4. Take advantage of the personal expense log app

If you find it difficult to write expenses manually, you can use personal finance applications on Android and iOS smartphones. Some financial record-keeping applications also come with full features such as personal finance reports by category of each expense and income, making it easier for you to know where your expense items have been.

With a personal finance tracking application, you can also classify categories for each of your expenses, such as transportation, meals, or investments. This makes it easier to sort.

5. Avoid debt

As a millennial, you might want to always look trendy with the latest branded clothes or cell phone models. However, do not let this desire mess up your financial management until you apply for a loan.

To realize your wishes, you should be patient and only save according to the financial plan that has been drawn up.

It’s okay to be in debt, but it’s best to buy assets that continue to increase in value every year, like land or houses. If you get into debt, you must also calculate the ratio. Make sure that the installment is no more than 30 percent of your income. Because if it’s more than 30 percent, your finances can get messed up.

 

6. Start investing

Investing is a surefire way to manage personal finances so your wealth keeps growing.
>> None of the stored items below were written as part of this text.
/-- R36: the square root is the floor of the exact one. -/
theorem floorSqrt_rootWithin {n : Nat} (h : n < 2 ^ 64) : RootWithin n 1 (floorSqrt n) :=
  RootWithin.digits 32 ⟨Nat.zero_le n, by simpa using h⟩

/-! ## RMS and scales (R16, R36, R37) -/

/-- R36: RMS in counts is formed from the sum of the squares. -/
theorem rmsCounts_eq (l : List Int) : rmsCounts l = floorSqrt ((l.map fun x => x.natAbs * x.natAbs).sum / 32) := by
  rw [rmsCounts, List.sum_eq_foldl, List.foldl_map]

theorem publishRms_zero (scale : Nat) : publishRms 0 scale = 0 := by simp [publishRms]

/-- R16: a phase has no scale exactly where no MAIN row names it. -/
theorem scaleOf_eq_none {rows : List (Nat × ChanRow)} {pt : PointId} {ph : Phase} : scaleOf rows pt ph = none ↔
    ∀ y, ¬(y ∈ rows ∧ y.2.point = pt ∧ y.2.phase = ph ∧ y.2.role = .main) := by
  simp [scaleOf, List.find?_eq_none]

/-- R16: the scale of a phase is that of a MAIN row that names it. -/
theorem scaleOf_eq_some {rows : List (Nat × ChanRow)} {pt : PointId} {ph : Phase} {scale : Nat}
    (h : scaleOf rows pt ph = some scale) :
    ∃ y, (y ∈ rows ∧ y.2.point = pt ∧ y.2.phase = ph ∧ y.2.role = .main) ∧ y.2.scale = scale := by
  obtain ⟨y, hy, rfl⟩ := Option.map_eq_some_iff.1 h
  exact ⟨y, ⟨List.mem_of_find?_eq_some hy, of_decide_eq_true (List.find?_some hy :)⟩, rfl⟩

theorem phaseRms_of_scale {rows : List (Nat × ChanRow)} {pt : PointId} {ph : Phase} {scale : Nat} (p : PhaseRec)
    (h : scaleOf rows pt ph = some scale) : phaseRms rows pt ph p = publishRms (rmsCounts p.level) scale := by
  simp only [phaseRms, h]

theorem phaseRms_unmapped {rows : List (Nat × ChanRow)} {pt : PointId} {ph : Phase} (p : PhaseRec)
    (h : scaleOf rows pt ph = none) : phaseRms rows pt ph p = 0 := by
  simp only [phaseRms, h]

/-- R37: a residual sample of three mapped phases. -/
theorem residualSamples_getElem? {rows : List (Nat × ChanRow)} {pt : PointId} {sa sb sc i : Nat} (x : Four PhaseRec)
    (ha : scaleOf rows pt .a = some sa) (hb : scaleOf rows pt .b = some sb) (hc : scaleOf rows pt .c = some sc)
    (hi : i < 32) : (residualSamples rows pt x)[i]? = some (limitCount
      (x.a.hist.getD i 0 + convertScale (x.b.hist.getD i 0) sb sa + convertScale (x.c.hist.getD i 0) sc sa)) := by
  simp [residualSamples, ha, hb, hc, hi, toScaleA]

theorem residualSamples_length (rows : List (Nat × ChanRow)) (pt : PointId) (x : Four PhaseRec) :
    (residualSamples rows pt x).length = 32 := by simp [residualSamples]

/-- R37, R53: the residual RMS of a voltage point whose phase A is mapped; the history of its phase N plays no
part. -/
theorem residualVolts_of_scale {rows : List (Nat × ChanRow)} {pt : PointId} {sa : Nat} (x : Four PhaseRec)
    (ha : scaleOf rows pt .a = some sa) : residualVolts rows pt x = publishRms (rmsCounts (residualSamples rows pt
      ⟨{ x.a with hist := x.a.level }, { x.b with hist := x.b.level }, { x.c with hist := x.c.level }, x.n⟩)) sa := by
  have level : residualSamples rows pt (mapFour (fun p => { p with hist := p.level }) x) = residualSamples rows pt
    ⟨{ x.a with hist := x.a.level }, { x.b with hist := x.b.level }, { x.c with hist := x.c.level }, x.n⟩ := rfl
  simp only [residualVolts, ha, level, Option.getD_some]
  split_ifs with zero
  · rw [zero, publishRms_zero]
  · rfl

/-- R31, R37: the residual RMS of a current point uses the scale of phase N, or of phase A where N is not mapped. -/
theorem residualAmps_of_scale {rows : List (Nat × ChanRow)} {pt : PointId} {scale : Nat} (x : Four PhaseRec)
    (h : scaleOf rows pt .n = some scale ∨ (scaleOf rows pt .n = none ∧ scaleOf rows pt .a = some scale)) :
    residualAmps rows pt x = publishRms (rmsCounts x.n.level) scale := by
  rcases h with hn | ⟨hn, ha⟩
  · simp only [residualAmps, hn]
  · simp only [residualAmps, hn, ha]

/-! ## Real power (R38, R41) -/

theorem sum_zip_mul (v i : List Int) :
    ((v.zip i).map fun x => x.1 * x.2).sum = (List.zipWith (fun x y => x * y) v i).sum := by
  rw [List.zip, List.map_zipWith]

theorem productMean_eq (v i : List Int) : productMean v i = ((List.zipWith (fun x y => x * y) v i).sum).tdiv 32 := by
  rw [productMean, ← sum_zip_mul, List.sum_eq_foldl, List.foldl_map]

theorem residualTorque_eq (v i : List Int) :
    residualTorque v i = (-(List.zipWith (fun x y => x * y) v i).sum).tdiv 32 := by
  simp only [residualTorque, Int.sub_eq_add_neg]
  rw [← sum_zip_mul, List.sum_neg, List.map_map, List.sum_eq_foldl, List.foldl_map]
  rfl

theorem scaleProduct_of_scales {rows : List (Nat × ChanRow)} {v i : PointId} {ph : Phase} {x y : Nat}
    (hx : scaleOf rows v ph = some x) (hy : scaleOf rows i ph = some y) : scaleProduct rows v i ph = (x : Int) * (y : Int) := by
  simp only [scaleProduct, hx, hy, Int.natCast_mul]

/-! ## Crossings and frequency (R43 to R46) -/

/-- R43: a pair of samples that crosses zero; the fraction of its time is not negative. -/
theorem crossingAt_crosses {c j : Nat} {hist : List Int} (ho : hist.getD (j + 1) 0 < 0) (hn : 0 ≤ hist.getD j 0) :
    ∃ fraction : Nat, (fraction : Int) = (-hist.getD (j + 1) 0 * 256) / (hist.getD j 0 - hist.getD (j + 1) 0) ∧
      crossingAt c j hist = some (((c + 4294967296 - j - 1) % 4294967296 * 256 + fraction) % 2 ^ 40) :=
  ⟨_, Int.toNat_of_nonneg (Int.ediv_nonneg (by omega) (by omega)), if_pos ⟨ho, hn⟩⟩

/-- R43: a pair that does not cross zero upwards. -/
theorem crossingAt_none {c j : Nat} {hist : List Int} (h : 0 ≤ hist.getD (j + 1) 0 ∨ hist.getD j 0 < 0) :
    crossingAt c j hist = none := if_neg (by omega)

/-- R44: a crossing is accepted where none is held or the newest lies far enough back. -/
theorem offerCrossing_far {t : Nat} {m : VoltMeas}
    (h : ∀ newest, m.times.head? = some newest → 2048 ≤ timeDiff t newest) :
    offerCrossing t m = { m with times := (t :: m.times).take 5, accepted := min 5 (m.accepted + 1) } := by
  cases ht : m.times with
  | nil => simp [offerCrossing, ht]
  | cons newest older => simp [offerCrossing, ht, h newest (by rw [ht, List.head?_cons])]

/-- R44: a crossing too near the newest one is not accepted. -/
theorem offerCrossing_near {t : Nat} {m : VoltMeas}
    (h : ¬∀ newest, m.times.head? = some newest → 2048 ≤ timeDiff t newest) : offerCrossing t m = m := by
  cases ht : m.times with
  | nil => simp [ht] at h
  | cons newest older =>
    have near : ¬2048 ≤ timeDiff t newest := by simpa [ht] using h
    simp [offerCrossing, ht, near]

/-- R43: a difference of times, added to the older, gives the newer. -/
theorem timeDiff_add {x y : Nat} (hx : x < 2 ^ 40) (hy : y < 2 ^ 40) :
    timeDiff x y < 2 ^ 40 ∧ (timeDiff x y + y) % 2 ^ 40 = x := by
  unfold timeDiff timeModulus
  omega

theorem trackerValid_iff {thr : Thresholds} {m : VoltMeas} :
    trackerValid thr m = true ↔ m.quality ≠ .invalid ∧ thr.dir10 ≤ m.rms.a := by
  simp [trackerValid]

theorem trackerStale_iff {c : Nat} {m : VoltMeas} : trackerStale c m = true ↔
    ∃ newest, m.times.head? = some newest ∧ 16384 < timeDiff (c * 256 % 2 ^ 40) newest := by
  cases ht : m.times with
  | nil => simp [trackerStale, ht]
  | cons newest older =>
    simp only [trackerStale, ht, List.head?_cons, Option.some.injEq, exists_eq_left']
    exact decide_eq_true_iff

/-- R45: sum4, frequency and latest crossing of what a tracker holds. -/
def formFrequency (fNom : Nat) (m : VoltMeas) : VoltMeas :=
  { m with freq := frequencyOf fNom m, sum4 := sum4Of m, latest := m.times.head? }

/-- What stands beside the quantities formed from the crossings held. -/
theorem eq_of_formFrequency {fNom : Nat} {held x : VoltMeas} (h : x = formFrequency fNom held) :
    x = { held with freq := x.freq, sum4 := x.sum4, latest := held.times.head? } := by
  rw [h]
  rfl

/-- R44: the tracker of a point that is not valid is emptied. -/
theorem trackCrossings_invalid {s : State} (hist : List Int) {m : VoltMeas} (h : ¬trackerValid s.meas.thr m = true) :
    trackCrossings s hist m = formFrequency s.fNom (emptyTracker m) := by
  rw [trackCrossings, if_neg h, formFrequency]

/-- R46: a stale tracker is emptied before the crossings are offered. -/
theorem trackCrossings_stale {s : State} (hist : List Int) {m : VoltMeas} (h : trackerValid s.meas.thr m = true)
    (hm : trackerStale s.intake.count m = true) : trackCrossings s hist m =
      formFrequency s.fNom (offerPairs s.intake.count s.intake.filled hist (emptyTracker m)) := by
  rw [trackCrossings, if_pos h, if_pos hm, formFrequency]

/-- R43, R44: the crossings of the update are offered to a valid tracker. -/
theorem trackCrossings_fresh {s : State} (hist : List Int) {m : VoltMeas} (h : trackerValid s.meas.thr m = true)
    (hm : ¬trackerStale s.intake.count m = true) : trackCrossings s hist m =
      formFrequency s.fNom (offerPairs s.intake.count s.intake.filled hist m) := by
  rw [trackCrossings, if_pos h, if_neg hm, formFrequency]

/-- R43 to R46: whatever the tracker holds, its frequency is formed from that. -/
theorem trackCrossings_formed (s : State) (hist : List Int) (m : VoltMeas) :
    ∃ held, trackCrossings s hist m = formFrequency s.fNom held := ⟨_, rfl⟩

/-- R45: with fewer than five crossings nothing is formed. -/
theorem formFrequency_few {fNom : Nat} {m : VoltMeas} (h : m.accepted < 5) :
    (formFrequency fNom m).freq = none ∧ (formFrequency fNom m).sum4 = none := by
  have few : sum4Of m = none := if_neg (by omega)
  exact ⟨by simp only [formFrequency, frequencyOf, few], few⟩

theorem sum4Of_five {m : VoltMeas} {t0 t1 t2 t3 t4 : Nat} (h : m.accepted = 5) (ht : m.times = [t0, t1, t2, t3, t4]) :
    sum4Of m = some (timeDiff t0 t4) := by
  simp only [sum4Of, h, ht, ↓reduceIte]

/-- R45: a sum of 0, or a frequency outside 40 to 70 Hz, is INVALID. -/
theorem frequencyOf_invalid {fNom d : Nat} {m : VoltMeas} (h : sum4Of m = some d)
    (hd : d = 0 ∨ 4 * 256 * 32 * fNom * 1000 / d < 40000 ∨ 70000 < 4 * 256 * 32 * fNom * 1000 / d) :
    frequencyOf fNom m = none := by
  simp only [frequencyOf, h]
  split_ifs with zero within
  · rfl
  · omega
  · rfl

/-- R45: the frequency of a sum. -/
theorem frequencyOf_valid {fNom d : Nat} {m : VoltMeas} (h : sum4Of m = some d) (hd : d ≠ 0)
    (hlo : 40000 ≤ 4 * 256 * 32 * fNom * 1000 / d) (hhi : 4 * 256 * 32 * fNom * 1000 / d ≤ 70000) :
    frequencyOf fNom m = some (4 * 256 * 32 * fNom * 1000 / d) := by
  simp only [frequencyOf, h, hd, ↓reduceIte, hlo, hhi, and_self]

theorem trackerEmptyDue_iff {s : State} {v : Nat} : trackerEmptyDue s v = true ↔
    s.intake.k ≠ none ∧ s.intake.count % 8 = 0 ∧ trackerValid s.meas.thr (s.voltMeas v) = true ∧
      trackerStale s.intake.count (s.voltMeas v) = true := by
  simp [trackerEmptyDue, Option.isSome_iff_ne_none, and_assoc]

/-- R46: an emptied tracker leaves nothing formed. -/
theorem dropTracker_voltMeas {s : State} {v : Nat} (h : v < s.meas.volt.length) : (dropTracker v s).voltMeas v =
    { s.voltMeas v with times := [], accepted := 0, freq := none, sum4 := none, latest := none } :=
  modVolt_voltMeas_same _ h

/-- Settles O21. -/
theorem measuredQuantities : Obligations.MeasuredQuantities := by
  refine ⟨fun n h => ?_, fun counts scale => ?_, rmsCounts_eq, fun rows pt ph x => ?_,
    fun v i => ⟨productMean_eq v i, residualTorque_eq v i⟩, fun rows v i ph x y => scaleProduct_of_scales,
    fun c j hist _ => ⟨crossingAt_crosses, crossingAt_none⟩, fun t m _ => ⟨offerCrossing_far, offerCrossing_near⟩,
    fun x y => timeDiff_add, fun s hist m => ?_, fun v k newest s hv hk hcount hvalid hnewest hfar => ?_⟩
  · obtain ⟨below, above⟩ := floorSqrt_rootWithin h
    exact ⟨below, above⟩
  · unfold publishRms
    omega
  · refine ⟨scaleOf_eq_none, fun scale h => ⟨scaleOf_eq_some h, phaseRms_of_scale _ h⟩, phaseRms_unmapped _,
      fun sa sb sc ha hb hc => ⟨residualSamples_length rows pt x, fun i hi => ?_, residualVolts_of_scale x ha⟩,
      fun scale => residualAmps_of_scale x⟩
    rw [residualSamples_getElem? x ha hb hc hi, limitCount_eq]
    rfl
  · intro valid stale empty offered tracked published
    refine ⟨fun h => ?_, fun h hm => ?_, fun h hm => ?_, ?_, ?_⟩
    · exact eq_of_formFrequency (trackCrossings_invalid hist (mt trackerValid_iff.1 h))
    · exact eq_of_formFrequency (trackCrossings_stale hist (trackerValid_iff.2 h) (trackerStale_iff.2 hm))
    · exact eq_of_formFrequency (trackCrossings_fresh hist (trackerValid_iff.2 h) (mt trackerStale_iff.1 hm))
    · obtain ⟨held, formed⟩ := trackCrossings_formed s hist m
      rw [show tracked = _ from formed]
      exact formFrequency_few
    · obtain ⟨held, formed⟩ := trackCrossings_formed s hist m
      rw [show tracked = _ from formed]
      intro t0 t1 t2 t3 t4 hfive htimes sum f
      have formedSum : sum4Of held = some sum := sum4Of_five hfive htimes
      exact ⟨formedSum, frequencyOf_invalid formedSum, frequencyOf_valid formedSum⟩
  · have due : trackerEmptyDue s v = true :=
      trackerEmptyDue_iff.2 ⟨by simp [hk], hcount, hvalid, trackerStale_iff.2 ⟨newest, hnewest, hfar⟩⟩
    have entry := dropTracker_voltMeas hv
    exact ⟨dropTracker v s, congrArg Host.Outcome.next (if_pos due), rfl, by rw [entry], by rw [entry], by rw [entry],
      by rw [entry], by rw [entry], fun i hi => modVolt_voltMeas_other _ hi⟩

end Sys2Proof.Machine
end

section
/-!
The increment of a time-overcurrent element (O23), its evaluation at an update (O24), and the pickup, the blocking and the
evaluation of every kind of element (O25).
-/

namespace Sys2Proof.Machine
Depending on the risk profile, you can choose between different forms of investment, e.g. B. Money market funds or fixed-income mutual funds with a potential return of 4-6 percent per year.

 

7. Distinguish between needs and wants

The next way to manage finances is to distinguish between needs and wants. Often people always buy what he wants under the guise of self-gratification. However, if left unchecked, this self-gratification semblance will naturally add to your spending and ultimately other important needs will not be met.

 

8. Create an emergency fund

As you manage your finances, don’t forget to set up an emergency fund. It’s important to have an emergency fund if you ever need a large amount of money. You still feel safe because you don’t have to use your savings.

A person’s emergency fund can vary by status and occupation. If you’re single, you can collect an emergency fund of 3 to 6 times your monthly expenses.

If you’re married and have dependents, your emergency fund should be 6 to 12 times your monthly expenses. Funds that need to be set aside for an emergency fund are 5 percent of your income.

 

9. Do you have another account

To avoid over-consumption, you should have another account. A special account for personal needs for a month, another special account for savings.

This also makes you more cautious about spending money because if the money runs out, you cannot transfer your savings to another account.

 

10. Do you have insurance

If all finances are well planned or managed but there is no insurance, your finances can collapse too. Because in life you will find different types of risks that you never know when will occur, such as getting sick, damaging cars, fire stations, and even death.

If there is no financial protection such as insurance, the savings and assets accumulated so far can be sold off. If you consider the hospital costs, workshops, and damage from house fires are not small.